Rey: Die Auszeichnung ist eine große Ehre für mich. Es war ein besonderes Gefühl, nach Berlin eingeladen zu werden. Denn die Einladung zeigte mir, dass es sich auszahlt, sich anzustrengen in der Ausbildung. Meine Mühe wurde belohnt.
IHK: Ihre ersten Nähversuche haben Sie in einem Nähkurs gemacht. Wie kam es dazu?
Rey: Ich arbeitete damals bei einer Modekette im Verkauf.

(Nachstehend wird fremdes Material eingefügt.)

-- ==== Sys2Proof/Laws/Memory.lean ====
section
/-! SUPPORT. The laws of the frame buffers: what a read gives after a write, that every operation keeps the canonical
form, and that equal contents are equal data. -/

namespace Sys2Proof.Machine

namespace Memory

@[simp] theorem bit_nil (i : Nat) : bit [] i = false := rfl

theorem wfFrom_cons {lo k : Nat} {b : BitVec 8} {m : Memory} :
    wfFrom lo ((k, b) :: m) = true ↔ lo ≤ k ∧ k < 60 ∧ b = 1 ∧ wfFrom (k + 1) m = true := by
  simp only [wfFrom, Params.bufCap, Bool.and_eq_true, decide_eq_true_eq, and_assoc]

/-- A list that is in form from `hi` on is in form from any lower index on. -/
theorem wfFrom_le {lo hi : Nat} (h : lo ≤ hi) : ∀ {m : Memory}, wfFrom hi m = true → wfFrom lo m = true
  | [], _ => rfl
  | (k, b) :: m, hm => by
    rw [wfFrom_cons] at hm ⊢
    exact ⟨by omega, hm.2⟩

/-- Nothing is listed below the index a list is in form from. -/
theorem bit_of_lt {i : Nat} : ∀ {m : Memory} {lo : Nat}, wfFrom lo m = true → i < lo → bit m i = false
  | [], _, _, _ => rfl
  | (k, b) :: m, lo, hm, hi => by
    rw [wfFrom_cons] at hm
    have hk : k ≠ i := by omega
    simp only [bit, if_neg hk]
    exact bit_of_lt hm.2.2.2 (by omega)

/-- A write gives the value written at its own index. -/
theorem bit_set_same {i : Nat} (v : Bool) : ∀ {m : Memory} {lo : Nat}, wfFrom lo m = true → bit (set m i v) i = v
  | [], _, _ => by cases v <;> simp [set, bit]
  | (k, b) :: m, lo, hm => by
    rw [wfFrom_cons] at hm
    obtain ⟨_, _, _, hm⟩ := hm
    unfold set
    split
    · rename_i h
      simp only [bit, if_neg (Nat.ne_of_lt h)]
      exact bit_set_same v hm
    · split
      · rename_i h
        subst h
        cases v
        · simpa using bit_of_lt hm (Nat.lt_succ_self _)
        · simp [bit]
      · rename_i h1 h2
        cases v
        · simp only [Bool.false_eq_true, if_false, bit, if_neg h2]
          exact bit_of_lt hm (by omega)
        · simp [bit]

/-- A write leaves every other cell alone. -/
theorem bit_set_other {i j : Nat} (v : Bool) (h : j ≠ i) : ∀ {m : Memory}, bit (set m i v) j = bit m j
  | [] => by
    have hij : i ≠ j := fun e => h e.symm
    cases v <;> simp [set, bit, unlisted, hij]
  | (k, b) :: m => by
    have hij : i ≠ j := fun e => h e.symm
    unfold set
    split
    · simp only [bit, bit_set_other v h]
    · split
      · rename_i hk
        subst hk
        cases v <;> simp [bit, hij]
      · cases v <;> simp [bit, hij]

/-- A write inside the channel keeps the canonical form. -/
theorem set_wfFrom {i : Nat} (v : Bool) (hi : i < 60) :
    ∀ {m : Memory} {lo : Nat}, lo ≤ i → wfFrom lo m = true → wfFrom lo (set m i v) = true
  | [], lo, hlo, _ => by cases v <;> simp [set, wfFrom, Params.bufCap, hlo, hi]
  | (k, b) :: m, lo, hlo, hm => by
    rw [wfFrom_cons] at hm
    obtain ⟨h1, h2, h3, hm⟩ := hm
    unfold set
    split
    · rename_i hk
      rw [wfFrom_cons]
      exact ⟨h1, h2, h3, set_wfFrom v hi hk hm⟩
    · split
      · rename_i hk
        subst hk
        cases v
        · exact wfFrom_le (by omega) hm
        · simpa [wfFrom_cons] using ⟨hlo, hi, hm⟩
      · rename_i hk1 hk2
        cases v
        · simpa [wfFrom_cons] using ⟨h1, h2, h3, hm⟩
        · simpa [wfFrom_cons] using ⟨hlo, hi, by omega, h2, h3, hm⟩

theorem set_wf {m : Memory} {i : Nat} (v : Bool) (hi : i < 60) (h : m.wf = true) : (set m i v).wf = true :=
  set_wfFrom v hi (Nat.zero_le _) h

theorem wf_nil : wf [] = true := rfl

/-- In canonical form, equal contents are equal data. -/
theorem eq_of_bit : ∀ {m m' : Memory} {lo : Nat}, wfFrom lo m = true → wfFrom lo m' = true →
    (∀ i, bit m i = bit m' i) → m = m'
  | [], [], _, _, _, _ => rfl
  | [], (k, b) :: m', _, _, h', e => by
    rw [wfFrom_cons] at h'
    have := e k
    simp [bit, unlisted, h'.2.2.1] at this
  | (k, b) :: m, [], _, h, _, e => by
    rw [wfFrom_cons] at h
    have := e k
    simp [bit, unlisted, h.2.2.1] at this
  | (k, b) :: m, (k', b') :: m', lo, h, h', e => by
    rw [wfFrom_cons] at h h'
    obtain ⟨_, _, rfl, hm⟩ := h
    obtain ⟨_, _, rfl, hm'⟩ := h'
    have hk : k = k' := by
      by_contra hne
      rcases Nat.lt_or_gt_of_ne hne with hlt | hlt
      · have hb := bit_of_lt (i := k) hm' (by omega)
        have := e k
        simp [bit, hb, Ne.symm hne] at this
      · have hb := bit_of_lt (i := k') hm (by omega)
        have := e k'
        simp [bit, hb, hne] at this
    subst hk
    have : m = m' := by
      refine eq_of_bit hm hm' fun i => ?_
      by_cases hi : k = i
      · subst hi
        rw [bit_of_lt hm (Nat.lt_succ_self _), bit_of_lt hm' (Nat.lt_succ_self _)]
      · have := e i
        simpa [bit, hi] using this
    rw [this]

end Memory

/-! ## Reading a cell of the state -/

theorem State.readCell_of_lt (s : State) (ch : Channel) {i : Nat} (h : i < 60) :
    s.readCell ch i = .ok ((s.buf ch).bit i) := by
  simp [State.readCell, Params.bufCap, h]

theorem State.readCell_outside (s : State) (ch : Channel) {i : Nat} (h : 60 ≤ i) :
    s.readCell ch i = .error (.noSuchCell i) := by
  simp [State.readCell, Params.bufCap, Nat.not_lt.mpr h]

/-- Reading a cell depends on the buffers alone. -/
theorem State.readCell_congr {s t : State} (hA : t.bufA = s.bufA) (hB : t.bufB = s.bufB) (ch : Channel) (i : Nat) :
    t.readCell ch i = s.readCell ch i := by
  cases ch <;> simp [State.readCell, State.buf, hA, hB]

theorem State.channel_length (s : State) (ch : Channel) : (s.channel ch).length = min s.n.toNat 60 := by
  simp [State.channel, Params.bufCap]

/-- The completed sequence of a channel depends on `n` and on the cells below it alone. -/
theorem State.channel_congr {s t : State} (ch : Channel) (hn : t.n = s.n)
    (h : ∀ i, i < min s.n.toNat 60 → (t.buf ch).bit i = (s.buf ch).bit i) : t.channel ch = s.channel ch := by
  unfold State.channel
  rw [hn]
  exact List.map_congr_left fun i hi => h i (by simpa [Params.bufCap] using hi)

end Sys2Proof.Machine
end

Die Sachen gefielen mir schon,
aber oft hätte ich lieber einen anderen Stoff oder Schnitt gehabt. Dadurch kam der
Wunsch auf, selber an der Maschine nähen zu lernen und ich habe mich für den
Nähkurs angemeldet. Kurz darauf habe ich mich bei René Lezard beworben – und
wurde auch gleich genommen.
IHK: Ein einziger Nähkurs hat Ihrem Leben eine völlig neue Wendung gegeben.
Rey: Welche Interessen und beruflichen Vorstellungen hatten Sie eigentlich vorher?"
Vor dem Nähkurs wollte ich auch schon in die Modebranche, ins Merchandising und
mich um die Schaufenster und Kollektionen kümmern. Doch dann wurde Nähen
eben zu meiner Leidenschaft.
IHK: Was ist das Wichtigste, was Sie während Ihrer Ausbildung und in Ihrem
Berufsleben bisher gelernt haben?
Rey: In meinem Beruf ist die Geduld das Allerwichtigste. Es darf auch mal länger dauern,
das Ziel ist, dass am Ende ein perfekt sitzendes Teil dabei rauskommt. Die Passform
ist das A und O – das lerne ich auch in der Meisterschule.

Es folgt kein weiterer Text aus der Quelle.